Llena tu tanque, un sorbo a la vez
Hoy no quiero darte una lista de cosas que «debes» hacer. No quiero sumarte otra exigencia diciéndote cómo debes actuar. Hoy solo quiero decirte: Te veo. Te entiendo. Y sé lo pesado que es.
Y quiero invitarte, con mucho amor, a que explores qué es lo que llena tu tanque. Ya que desaparecer una semana no es una opción realista, busca salvavidas en lo cotidiano. Tal vez sea comprarte ese café que tanto te gusta y atreverte a disfrutarlo, calientito, aunque estés sentada en la sala rodeada de juguetes tirados. Tal vez sea tener la valentía de pedir ayuda de vez en cuando, solo para poder tomar un baño caliente en silencio sin que nadie toque la puerta. Esas pequeñas cosas no son egoísmo; son supervivencia. Tú importas.
Y porque sé que a veces las palabras humanas no alcanzan, no quiero decirte qué hacer, solo quiero orar por ti. Quiero levantar tus brazos hoy con esta oración:
Mi oración por ti, mamá exhausta:
«Padre, hoy levanto mis manos y mi voz por esta madre que me está leyendo. Tú conoces su nombre, conoces su hogar y, sobre todo, conoces su cansancio. Señor, Tú ves todo el trabajo invisible que ella hace. Tú ves cada madrugada que se levanta a cobijar a sus hijos, ves la ropa que lava, las loncheras que prepara y las lágrimas de frustración que a veces se traga para no preocupar a nadie. Ella no se queja, Señor, pero yo sé que su cuerpo y su mente están agotados.
Hoy te pido que la abraces. Que Tu Espíritu Santo la rodee en este mismo instante y le dé ese abrazo que tanto necesita. Susúrrale al oído que la ves, que estás orgulloso de ella y que está haciendo un trabajo maravilloso.
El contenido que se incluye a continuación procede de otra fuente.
/-- R185..R188: what the PTP engine does with the messages of a port and at its intervals: a SLAVE port measures a Sync, one-step or with its Follow_Up,
and the delay that a Delay_Resp completes; a MASTER port answers Delay_Req; a P2P port answers Pdelay_Req and measures its link; every other message
changes nothing, but for the copy of an event message that MIRROR asks for. Of the parents it takes only the configured one on the SLAVE port. The
formulas are IEEE 1588's (PRESUMED, log entry 50). -/
def Obligations.PtpMessagesAreMeasuredAndAnswered : Prop :=
  (∀ (d : Dev) (p : Nat) (g : PtpMsg), ptpTakes d p g = true ↔
    ptpRole d ≠ 0 ∧ portUp d p = true ∧ 1 ≤ ptpState d p ∧ g.domain = rf d NET_PTP_CFG NET_PTP_CFG_DOMAIN ∧
    g.sdo = rf d NET_PTP_CFG NET_PTP_CFG_MAJOR_SDO ∧ (g.udp = true → rb d NET_PTP_CFG NET_PTP_CFG_UDP4 = true) ∧
    (ptpState d p = 3 → (rd d NET_PTP_PARENT_HI = 0 ∧ rd d NET_PTP_PARENT_LO = 0) ∨
      g.clock = (rd d NET_PTP_PARENT_HI).toNat * 4294967296 + (rd d NET_PTP_PARENT_LO).toNat)) ∧
  (∀ (d : Dev) (p : Nat) (udp : Bool) (diff : Int), portUp d p = true →
    let x := getPort d p
    let delay : Int := if isP2p d p then (rd d (NET_PORT_LINK_DLY p)).toNat else x.meanPath
    let d1 := setPort p { x with diff := diff, wait := none } d
    let e := if slavePort d = some p then servoMeasure (diff - delay) d1 else d1
    (isP2p d p = true → syncDone p udp diff d = e) ∧
    (isP2p d p = false → syncDone p udp diff d = queueItem p 6 (.ptp 1 (ptpMake e p udp x.reqSeq 0 0 false 0 0) 0) e)) ∧
  (∀ (p : Fin 3) (g : PtpMsg) (t : Nat) (acc : Bool) (s : State), awake s.dev = true →
    let n := p.val
    let d := clockToNs t (hostHears acc s.dev)
    let h := if rb d NET_PTP_CFG NET_PTP_CFG_MIRROR && portUp d n then streamFrame g.raw d else d
    let slave (d : Dev) : Bool := ptpTakes d n g && ptpState d n == 3
    let mine (d : Dev) : Bool := g.reqClock == ownClock d && g.reqPort == n + 1
    let ns : Int := (g.ts * 65536 : Nat)
    let rx : Int := (stampNs d t * 65536 : Nat) - ((rd h (NET_PORT_DLY_RX n)).toNat : Int)
    let x := getPort d n
    let y := getPort h n
    Gives (.sync p g t acc) s
      (if slave h then
        (if g.twoStep then setPort n { y with wait := some (g, rx) } h else syncDone n g.udp (rx - ns - g.corr) h)
       else h) ∧
    (∀ c r, x.wait = some (c, r) → Gives (.followUp p g t acc) s
      (if slave d ∧ c.clock = g.clock ∧ c.port = g.port ∧ c.seq = g.seq ∧ c.udp = g.udp then syncDone n g.udp (r - ns - c.corr - g.corr) d else d)) ∧
    (x.wait = none → Gives (.followUp p g t acc) s d) ∧
    Gives (.delayReq p g t acc) s
      (if ptpTakes h n g && ptpState h n == 2 && ptpRole h != 3 && !isP2p h n then
        queueItem n 6 (.ptp 9 (ptpMake h n g.udp g.seq (tsNs rx) (g.corr - tsFrac rx) false g.clock g.port) 0) h
       else h) ∧
    (∀ t3, x.t3 = some t3 → Gives (.delayResp p g t acc) s
      (if slave d && mine d && g.seq == x.reqSeq then
        setPort n { x with t3 := none, reqSeq := (x.reqSeq + 1) % 65536, meanPath := (x.diff + (ns - t3 - g.corr)) / 2 } d
       else d)) ∧
    (x.t3 = none → Gives (.delayResp p g t acc) s d) ∧
    Gives (.pdelayReq p g t acc) s
      (if ptpTakes h n g && isP2p h n then
        (if isTwoStep h n then queueItem n 6 (.ptp 3 (ptpMake h n g.udp g.seq (tsNs rx) (-tsFrac rx) true g.clock g.port) g.corr) h
         else queueItem n 6 (.ptp 3 (ptpMake h n g.udp g.seq 0 0 false g.clock g.port) (g.corr - rx)) h)
       else h) ∧
    (∀ t1, pdelayT1 h n g.udp = some t1 → Gives (.pdelayResp p g t acc) s
      (if ptpTakes h n g && isP2p h n && mine h && g.seq == y.pSeq then
        (if g.twoStep then setPort n { y with pWait := some (g, rx) } h else linkDelay n g.udp ((rx - t1 - g.corr) / 2) h)
       else h)) ∧
    (pdelayT1 h n g.udp = none → Gives (.pdelayResp p g t acc) s h) ∧
    (∀ t1 c r, pdelayT1 d n g.udp = some t1 → x.pWait = some (c, r) → Gives (.pdelayRespFollowUp p g t acc) s
      (if ptpTakes d n g && isP2p d n && mine d && g.seq == c.seq && c.udp == g.udp then
        linkDelay n g.udp ((r - t1 - (ns - (c.ts * 65536 : Nat)) - c.corr - g.corr) / 2) d
       else d)) ∧
    ((pdelayT1 d n g.udp = none ∨ x.pWait = none) → Gives (.pdelayRespFollowUp p g t acc) s d)) ∧
  (∀ (p : Fin 3) (g : PtpMsg) (t : Nat) (acc : Bool) (s : State), awake s.dev = false → let d := hostHears acc s.dev
    Gives (.sync p g t acc) s d ∧ Gives (.followUp p g t acc) s d ∧ Gives (.delayReq p g t acc) s d ∧ Gives (.delayResp p g t acc) s d ∧
    Gives (.pdelayReq p g t acc) s d ∧ Gives (.pdelayResp p g t acc) s d ∧ Gives (.pdelayRespFollowUp p g t acc) s d) ∧
  (∀ (p : Fin 3) (udp : Bool) (v : Int) (d : Dev), let e := linkDelay p.val udp v d
    rd e (NET_PORT_LINK_DLY p.val) = BitVec.ofNat 32 (clampInt 0 4294967295 v).toNat ∧ pdelayT1 e p.val udp = none ∧ (getPort e p.val).pWait = none)
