-- ==== Sys2Proof/Laws/State.lean ====
section
/-! SUPPORT. One lemma per field of the device and update of it: what each update leaves alone, and what it reads back as. -/
namespace Sys2Proof.Machine
open Sys2Proof Sys2Proof.Reg

/-! ### `wr` -/

@[simp] theorem wr_live (off : Nat) (v : Word) (d : Dev) : (wr off v d).live = d.live := rfl
@[simp] theorem wr_staged (off : Nat) (v : Word) (d : Dev) : (wr off v d).staged = d.staged := rfl
@[simp] theorem wr_half (off : Nat) (v : Word) (d : Dev) : (wr off v d).half = d.half := rfl
@[simp] theorem wr_latch (off : Nat) (v : Word) (d : Dev) : (wr off v d).latch = d.latch := rfl
@[simp] theorem wr_sets (off : Nat) (v : Word) (d : Dev) : (wr off v d).sets = d.sets := rfl
@[simp] theorem wr_clash (off : Nat) (v : Word) (d : Dev) : (wr off v d).clash = d.clash := rfl
@[simp] theorem wr_fns (off : Nat) (v : Word) (d : Dev) : (wr off v d).fns = d.fns := rfl
@[simp] theorem wr_fcmds (off : Nat) (v : Word) (d : Dev) : (wr off v d).fcmds = d.fcmds := rfl
@[simp] theorem wr_ffaults (off : Nat) (v : Word) (d : Dev) : (wr off v d).ffaults = d.ffaults := rfl
@[simp] theorem wr_fstops (off : Nat) (v : Word) (d : Dev) : (wr off v d).fstops = d.fstops := rfl
@[simp] theorem wr_qspi (off : Nat) (v : Word) (d : Dev) : (wr off v d).qspi = d.qspi := rfl
@[simp] theorem wr_tb (off : Nat) (v : Word) (d : Dev) : (wr off v d).tb = d.tb := rfl
@[simp] theorem wr_phase (off : Nat) (v : Word) (d : Dev) : (wr off v d).phase = d.phase := rfl
@[simp] theorem wr_tick (off : Nat) (v : Word) (d : Dev) : (wr off v d).tick = d.tick := rfl
@[simp] theorem wr_draws (off : Nat) (v : Word) (d : Dev) : (wr off v d).draws = d.draws := rfl
@[simp] theorem wr_memq (off : Nat) (v : Word) (d : Dev) : (wr off v d).memq = d.memq := rfl
@[simp] theorem wr_out (off : Nat) (v : Word) (d : Dev) : (wr off v d).out = d.out := rfl
@[simp] theorem wr_sys (off : Nat) (v : Word) (d : Dev) : (wr off v d).sys = d.sys := rfl
@[simp] theorem wr_cfg (off : Nat) (v : Word) (d : Dev) : (wr off v d).cfg = d.cfg := rfl
@[simp] theorem wr_pwr (off : Nat) (v : Word) (d : Dev) : (wr off v d).pwr = d.pwr := rfl
@[simp] theorem wr_evr (off : Nat) (v : Word) (d : Dev) : (wr off v d).evr = d.evr := rfl
@[simp] theorem wr_hif (off : Nat) (v : Word) (d : Dev) : (wr off v d).hif = d.hif := rfl
@[simp] theorem wr_tbu (off : Nat) (v : Word) (d : Dev) : (wr off v d).tbu = d.tbu := rfl
@[simp] theorem wr_sch (off : Nat) (v : Word) (d : Dev) : (wr off v d).sch = d.sch := rfl
@[simp] theorem wr_net (off : Nat) (v : Word) (d : Dev) : (wr off v d).net = d.net := rfl
@[simp] theorem wr_cel (off : Nat) (v : Word) (d : Dev) : (wr off v d).cel = d.cel := rfl
@[simp] theorem wr_wpu (off : Nat) (v : Word) (d : Dev) : (wr off v d).wpu = d.wpu := rfl
@[simp] theorem wr_fbk (off : Nat) (v : Word) (d : Dev) : (wr off v d).fbk = d.fbk := rfl
@[simp] theorem wr_mpg (off : Nat) (v : Word) (d : Dev) : (wr off v d).mpg = d.mpg := rfl
@[simp] theorem wr_stp (off : Nat) (v : Word) (d : Dev) : (wr off v d).stp = d.stp := rfl
@[simp] theorem wr_lpe (off : Nat) (v : Word) (d : Dev) : (wr off v d).lpe = d.lpe := rfl
@[simp] theorem wr_acq (off : Nat) (v : Word) (d : Dev) : (wr off v d).acq = d.acq := rfl
@[simp] theorem wr_adc (off : Nat) (v : Word) (d : Dev) : (wr off v d).adc = d.adc := rfl
@[simp] theorem wr_twn (off : Nat) (v : Word) (d : Dev) : (wr off v d).twn = d.twn := rfl
@[simp] theorem wr_flk (off : Nat) (v : Word) (d : Dev) : (wr off v d).flk = d.flk := rfl
@[simp] theorem wr_can (off : Nat) (v : Word) (d : Dev) : (wr off v d).can = d.can := rfl
@[simp] theorem wr_scn (off : Nat) (v : Word) (d : Dev) : (wr off v d).scn = d.scn := rfl
@[simp] theorem wr_saf (off : Nat) (v : Word) (d : Dev) : (wr off v d).saf = d.saf := rfl
@[simp] theorem wr_mfp (off : Nat) (v : Word) (d : Dev) : (wr off v d).mfp = d.mfp := rfl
Danos a nosotras, su entorno, la sensibilidad para ayudarla y valorarla. Y a ella, dale el permiso en su corazón para descansar, para tomarse su café sin culpa y para saber que no tiene que ser perfecta, solo tiene que ser ella.
Renueva sus fuerzas en la quietud. Sé Tú su refugio cuando sienta que no tiene a dónde correr. Bendice su vientre, sus manos y su mente. Que hoy pueda dormir un poco más profundo, sabiendo que Tú cuidas de ella y de los suyos. En el amoroso nombre de Jesús, Amén.»
Amada, la maternidad es el viaje más hermoso, pero no tienes que caminarlo aguantando la respiración. En Una Madre de Rodillas, te acompaño en este proceso. No para darte más reglas, sino para recordarte que Dios es tu socio en esta crianza y que en Él puedes soltar tus cargas.